Another outstanding design from this period was the Pennsylvania Dutch-style
Georgian for Helen Shedd Reed (1931), unquestionably Adler’s finest house on the North
Shore. The Reed house, consisting of a center block balanced by a pair of wings, was
sited beyond a grass forecourt with a small pool and surrounding U-shaped gravel drive
and exemplified the symmetry, balance, and elegance of Adler’s work. The house’s
shimmering dark gray mica stone also added to its magnificence.

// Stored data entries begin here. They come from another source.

/-- R54: the fields of a record seen as one 64-bit little-endian word, for both values of `wireOrder`. -/
def Obligations.RecordAsLittleEndianWord : Prop :=
  (∀ (wo : WireOrder) (i : Instruction), (encodeRecord wo i).word.extractLsb' 0 8 = i.opcode ∧
    (encodeRecord wo i).word.extractLsb' 8 4 = nib i.dst ∧ (encodeRecord wo i).word.extractLsb' 12 4 = nib i.src) ∧
  (∀ i : Instruction, (encodeRecord .little i).word.extractLsb' 16 16 = i.off ∧
    (encodeRecord .little i).word.extractLsb' 32 32 = i.imm) ∧
  (∀ i : Instruction,
    (encodeRecord .big i).word.extractLsb' 16 16 = i.off.extractLsb' 0 8 ++ i.off.extractLsb' 8 8 ∧
    (encodeRecord .big i).word.extractLsb' 32 32 =
      i.imm.extractLsb' 0 8 ++ i.imm.extractLsb' 8 8 ++ i.imm.extractLsb' 16 8 ++ i.imm.extractLsb' 24 8)

/-- R139: the encoder reads no field of the opcode: another opcode byte changes byte 0 of the record and nothing else. -/
def Obligations.EncoderDoesNotClassify : Prop :=
  ∀ (wo : WireOrder) (op op' : Byte) (o : Operands),
    encodeRecord wo (o.withOpcode op') = { encodeRecord wo (o.withOpcode op) with b0 := op' }

/-- R140: read back with its byte order, a record gives every field of its node, the registers cut to 4 bits. The reading
function is the model's (log entry 9). -/
def Obligations.RecordLosesOnlyHighRegisterBits : Prop :=
  ∀ (wo : WireOrder) (i : Instruction), nodeOfRecord wo (encodeRecord wo i) =
    { opcode := i.opcode, dst := (nib i.dst).setWidth 8, src := (nib i.src).setWidth 8, off := i.off, imm := i.imm }

/-! ## Chains and programs -/

/-- R136: one record a node in chain order, parent first (R24). -/
def Obligations.EncodeWalksTheChain : Prop :=
  ∀ (wo : WireOrder) (i : Instruction),
    (i.cont = none → i.encode wo = [encodeRecord wo i]) ∧
    (∀ c, i.cont = some c → i.encode wo = encodeRecord wo i :: c.encode wo)

/-- R137 and the length of R138: a program's stream is its instructions' records back to back, 8 bytes a node. -/
def Obligations.ProgramStreamIsConcatenation : Prop :=
  ∀ wo : WireOrder, encodeProgram wo [] = [] ∧
    (∀ (P : Program) (i : Instruction),
      encodeProgram wo (append P i) = encodeProgram wo P ++ (i.chain.map fun c => (encodeRecord wo c).bytes).flatten) ∧
    (∀ i : Instruction, (recordBytes (i.encode wo)).length = 8 * i.chain.length) ∧
    (∀ P : Program, (encodeProgram wo P).length = 8 * (P.map fun i => i.chain.length).sum)

/-- R55: record k of a program's stream, continuation records counted, occupies bytes 8k to 8k+7, and the stream is 8
bytes for each record. -/
def Obligations.RecordKOccupiesItsEightBytes : Prop :=
  ∀ (wo : WireOrder) (P : Program),
    (encodeProgram wo P).length = 8 * (P.flatMap fun i => i.encode wo).length ∧
    ∀ (k : Nat) (r : Record), (P.flatMap fun i => i.encode wo)[k]? = some r →
      ((encodeProgram wo P).drop (8 * k)).take 8 = r.bytes

/-- R28: the records of the instruction at position p start at byte offset `8 × recIndex(P, p)`, and recIndex counts the
records of the instructions before it. -/
def Obligations.InstructionStartsAtItsByteOffset : Prop :=
  ∀ (wo : WireOrder) (P : Program) (p : Nat) (i : Instruction), P[p]? = some i →
    recIndex P p = ((P.take p).flatMap fun j => j.encode wo).length ∧
    ((encodeProgram wo P).drop (8 * recIndex P p)).take (8 * i.chain.length) = recordBytes (i.encode wo)

/-! ## The builder -/

/-- R102 to R110: each shape constructor sets the fields it takes and makes no continuation; that it leaves every other
field 0 is the spec's own decision D6 (log entry 17). -/
def Obligations.ShapeConstructorsSetTheirFields : Prop :=
  ∀ (op : Byte) (dst src : Reg) (off : Off) (imm : Imm),
    (BuilderCall.op op).build = .last ⟨op, 0, 0, 0, 0⟩ ∧
    (BuilderCall.d op dst).build = .last ⟨op, dst, 0, 0, 0⟩ ∧
    (BuilderCall.i op imm).build = .last ⟨op, 0, 0, 0, imm⟩ ∧
    (BuilderCall.di op dst imm).build = .last ⟨op, dst, 0, 0, imm⟩ ∧
    (BuilderCall.ds op dst src).build = .last ⟨op, dst, src, 0, 0⟩ ∧
    (BuilderCall.doi op dst off imm).build = .last ⟨op, dst, 0, off, imm⟩ ∧
    (BuilderCall.dso op dst src off).build = .last ⟨op, dst, src, off, 0⟩ ∧
    (BuilderCall.dsi op dst src imm).build = .last ⟨op, dst, src, 0, imm⟩ ∧
    (BuilderCall.dsoi op dst src off imm).build = .last ⟨op, dst, src, off, imm⟩

/-- R135: every single-record constructor gives exactly one record, whose first byte is the opcode supplied. -/
def Obligations.ShapeConstructorsGiveOneRecord : Prop :=
  ∀ (wo : WireOrder) (op : Byte) (dst src : Reg) (off : Off) (imm : Imm),
    ∀ c ∈ [BuilderCall.op op, .d op dst, .i op imm, .di op dst imm, .ds op dst src, .doi op dst off imm,
      .dso op dst src off, .dsi op dst src imm, .dsoi op dst src off imm],
      ∃ r : Record, c.build.encode wo = [r] ∧ r.b0 = op

/-- R111 (with R86, R87): the two nodes of `load-immediate64`, and the value a consumer assembles from the records'
immediates is `imm64` again (R85). The opcode's value, the first record's offset 0 and the split on bits are decisions D3,
D7 and D9 (log entries 8, 17). -/
def Obligations.LoadImmediate64SplitsOnBits : Prop :=
  ∀ (dst : Reg) (imm64 : BitVec 64),
    (BuilderCall.loadImmediate64 dst imm64).build =
      .linked ⟨0x18, dst, 0, 0, imm64.extractLsb' 0 32⟩ (.last ⟨0, 0, 0, 0, imm64.extractLsb' 32 32⟩) ∧
    assembleImm64 (imm64.extractLsb' 0 32) (imm64.extractLsb' 32 32) = imm64

/-- R112: `load-map-fd(dst, fd)` is `load-immediate64(dst, zext_64(fd))` with source 1 in the first node only. The opcode's
value 0x18 is decision D3 (log entry 8); the first node's offset 0 and the continuation's immediate 0 are decisions D7 and
D8 (log entry 17). -/
def Obligations.LoadMapFdIsTheSameShapeWithSourceOne : Prop :=
  ∀ (dst : Reg) (fd : BitVec 32),
    (BuilderCall.loadMapFd dst fd).build = .linked ⟨0x18, dst, 1, 0, fd⟩ (.last ⟨0, 0, 0, 0, 0⟩) ∧
    ∀ (n : Node) (c : Instruction), (BuilderCall.loadImmediate64 dst (fd.setWidth 64)).build = .linked n c →
      (BuilderCall.loadMapFd dst fd).build = .linked { n with src := 1 } c

/-- R112, R139: the records of `load-map-fd(dst, fd)` and `load-immediate64(dst, zext_64(fd))` differ in byte 1 of the
first record alone (with the high half 0 of decision D8, log entry 17). -/
def Obligations.SourceNibbleIsTheSoleDiscriminator : Prop :=
  ∀ (wo : WireOrder) (dst : Reg) (fd : BitVec 32), ∃ r c : Record,
    (BuilderCall.loadImmediate64 dst (fd.setWidth 64)).build.encode wo = [r, c] ∧
    (BuilderCall.loadMapFd dst fd).build.encode wo = [{ r with b1 := 0x10 ||| r.b1 }, c] ∧
    (unpack r.b1).2 = 0 ∧ (unpack (0x10 ||| r.b1)).2 = 1

/-- R113, R25: of the builder's own forms only the two pseudo-instructions make a continuation, and their chains have
length exactly 2; every other has length 1. A given descriptor is no form of the builder's. -/
def Obligations.BuilderChainsHaveLengthOneOrTwo : Prop :=
  ∀ c : BuilderCall, (∀ i, c ≠ .given i) →
    c.build.chain.length = if (∃ d v, c = .loadImmediate64 d v) ∨ (∃ d f, c = .loadMapFd d f) then 2 else 1

/-! ## The decoder's classification -/

/-- R71, R161: the bit groups of either form partition the opcode byte, so composing them (R78) gives it back. -/
def Obligations.OpcodeFieldsPartitionTheByte : Prop :=
  ∀ op : Byte, lsCompose (modeField op) (sizeField op) (clsField op) = op ∧
    opCompose (aopField op) (skField op) (clsField op) = op

/-- R164 to R166: a load/store-group byte decodes to its class, mode and size, tagged XAdd exactly for the atomic-add mode,
with {src, imm} for Absolute and Indirect and all four annotations else; with mode 7 to the fallback. The field values are
decision D2 (log entry 8), the annotation sets of the modes the source does not spell out D12, and that Return is of this
group D30 (log entry 19). -/
def Obligations.LoadStoreGroupDecodes : Prop :=
  ∀ i : Instruction,
    (∀ c m z, i.opcode = lsOpcode c m z → classify i =
      (.ls c m z (decide (m = .xAdd)),
        if m = .abs ∨ m = .ind then ⟨false, true, false, true⟩ else ⟨true, true, true, true⟩)) ∧
    (∀ c z, i.opcode = unnamedLsOpcode c z → classify i = (.unrecognized .ls, ⟨false, false, false, false⟩))

/-- R167 to R169: an ALU-group byte decodes to its width, operation and source kind with {dst} and imm or src; the endian
swap with {dst, imm} whatever bit [3]; operations 14 and 15 to the fallback. The field values are decision D2 (log entry
8), the endian swap's set and its ignored bit D12 and D23 (log entry 19). -/
def Obligations.AluGroupDecodes : Prop :=
  ∀ i : Instruction,
    (∀ w o k, i.opcode = aluOpcode w o k → classify i =
      (.alu w o k, if k = .imm then ⟨true, false, false, true⟩ else ⟨true, true, false, false⟩)) ∧
    (∀ w k, i.opcode = endianOpcode w k → classify i = (.endian w k, ⟨true, false, false, true⟩)) ∧
    (∀ w n k, i.opcode = unnamedAluOpcode w n k → classify i = (.unrecognized .alu, ⟨false, false, false, false⟩))

/-- R170 to R174: a Jump-class byte decodes to its operation and source kind with {dst, off} and imm or src, Always like
the rest; Call carries the immediate and Exit nothing, neither with an annotation; operations 10 to 15 to the fallback.
The field values are decision D2 (log entry 8), Always like the rest D28, and the ignored bit [3] of Call and Exit D29 (log
entry 19). -/
def Obligations.JumpGroupDecodes : Prop :=
  ∀ i : Instruction,
    (∀ o k, i.opcode = jmpOpcode o k → classify i =
      (.jmp o k, if k = .imm then ⟨true, false, true, true⟩ else ⟨true, true, true, false⟩)) ∧
    (∀ k, i.opcode = callOpcode k → classify i = (.call i.imm, ⟨false, false, false, false⟩)) ∧
    (∀ k, i.opcode = exitOpcode k → classify i = (.exit, ⟨false, false, false, false⟩)) ∧
    (∀ n k, i.opcode = unnamedJmpOpcode n k → classify i = (.unrecognized .jmp, ⟨false, false, false, false⟩))

/-- R79, R81: the opcode bytes that decode to a fallback are the 40 that R81 lists, each in its group (field
values: decision D2, log entry 8). -/
def Obligations.FallbackBytesAreTheListedForty : Prop :=
  ∀ op : Byte,
    ((classify (buildOp op)).1 = .unrecognized .ls ↔
      op.toNat ∈ [0xE0, 0xE1, 0xE2, 0xE3, 0xE6, 0xE8, 0xE9, 0xEA, 0xEB, 0xEE,
        0xF0, 0xF1, 0xF2, 0xF3, 0xF6, 0xF8, 0xF9, 0xFA, 0xFB, 0xFE]) ∧
    ((classify (buildOp op)).1 = .unrecognized .alu ↔
      op.toNat ∈ [0xE4, 0xEC, 0xF4, 0xFC, 0xE7, 0xEF, 0xF7, 0xFF]) ∧
    ((classify (buildOp op)).1 = .unrecognized .jmp ↔
      op.toNat ∈ [0xA5, 0xAD, 0xB5, 0xBD, 0xC5, 0xCD, 0xD5, 0xDD, 0xE5, 0xED, 0xF5, 0xFD])

/-- R176, R160: the annotation set is a function of the opcode alone, and so is the variant, but that a Call carries its
own immediate. -/
def Obligations.ClassificationReadsTheOpcodeAlone : Prop :=
  ∀ i j : Instruction, i.opcode = j.opcode →
    (classify i).2 = (classify j).2 ∧
    ((classify i).1 = (classify j).1 ∨ ((classify i).1 = .call i.imm ∧ (classify j).1 = .call j.imm))

/-- R301: each of the four fallback outcomes, exactly where its cause stands, with its recorded value and its rendered
text. The codes are decision D21, the field values D2, the text D14 and D15 (log entries 8, 13). -/
def Obligations.FallbackOutcomesHaveTheirCauses : Prop :=
  ∀ (ht : HelperTable) (i : Instruction),
    (fallbackOf ht (classify i).1 = some .fbLsMode ↔
      (clsField i.opcode).toNat ∈ [0, 1, 2, 3, 6] ∧ modeField i.opcode = 7) ∧
    (fallbackOf ht (classify i).1 = some .fbAluOp ↔
      (clsField i.opcode).toNat ∈ [4, 7] ∧ 14 ≤ (aopField i.opcode).toNat) ∧
    (fallbackOf ht (classify i).1 = some .fbJmpOp ↔ clsField i.opcode = 5 ∧ 10 ≤ (aopField i.opcode).toNat) ∧
    (fallbackOf ht (classify i).1 = some .fbHelper ↔
      clsField i.opcode = 5 ∧ aopField i.opcode = 8 ∧ ht i.imm = none) ∧
    (∀ f, fallbackOf ht (classify i).1 = some f →
      (classify i).1 = (match f with
        | .fbLsMode => .unrecognized .ls
        | .fbAluOp => .unrecognized .alu
        | .fbJmpOp => .unrecognized .jmp
        | .fbHelper => .call i.imm) ∧
      describe ht i =
        if f = .fbHelper then "op: Call unknown function call: " ++ dec i.imm.toInt else "op: unrecognized opcode")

The interior of the Reed house was the most important collaboration between Adler
and his sister, interior decorator Frances Elkins (1888–1953). Adler and Elkins were
extremely close, and during his tenure in Paris, she traveled with him,
meeting several avant-garde artisans, including Jean-Michel Frank (1895–1941), the
French interior decorator, and furniture designer, and Alberto Giacometti (1902–85), the
sculptor who designed furniture for Frank. Nowhere is Elkins’s relationship with these
designers more apparent than in the Reed house, where Adler’s skilled architecture
guided the most notable interiors of her career. Elkins lived in California, and although
she worked independently of her brother, they collaborated on at least 16 commissions,
undoubtedly her best work, from 1919 until 1949, when Adler died unexpectedly of a
heart attack.
The Reed house’s interiors blended the traditional and the avant-garde, starting in the
entrance hall, where a slick blackand-white marble floor led to the ladies’ powder room,
the gentlemen’s cloakroom, and the gallery. In the gallery, stately black Belgian marble
columns framed the crowning element of the interior: a dramatic, freestanding staircase
of ebony and wrought-glass spindles. The gallery led to each of the principal rooms:
living room, library, and dining room, all aligned overlooking Lake Michigan.
Entries A–F 29
Adler gave each of these rooms his usual dose of exquisite and brilliantly executed
detailing. In the living room and dining room, a dentiled cornice, as well as mantels and
door casings, all intricately carved, complemented Elkins’s selection of English antiques
and accoutrements, including the dining room’s hand painted Chinese wallpaper. In the
library, although the most avant-garde room in the house, walls of tan Hermès goatskin
and leather-upholstered furnishings by Frank were adroitly tempered by Adler’s
traditional foundation: antique French parquetry, a finely carved fireplace mantel, and
doors and casings, resulting in the perfectly balanced eclecticism for which he was
renowned.
Any discussion of the Reed commission would be remiss without mentioning the
tennis house that Adler designed several years before the main house. Located at the foot
of the formal gardens, across the street from the main house, the Georgian building, with
its central lounge, his-and-hers changing rooms, and second-floor bedrooms, was
ingeniously sited at the edge of a ravine, allowing Adler to reduce the apparent scale of
the mammoth building by positioning the court ten feet below ground level. The end
result: a sunken indoor court where natural light flooded the space through a pitched glass
roof, creating, along with interior ivy-covered walls, the illusion of an outdoor setting.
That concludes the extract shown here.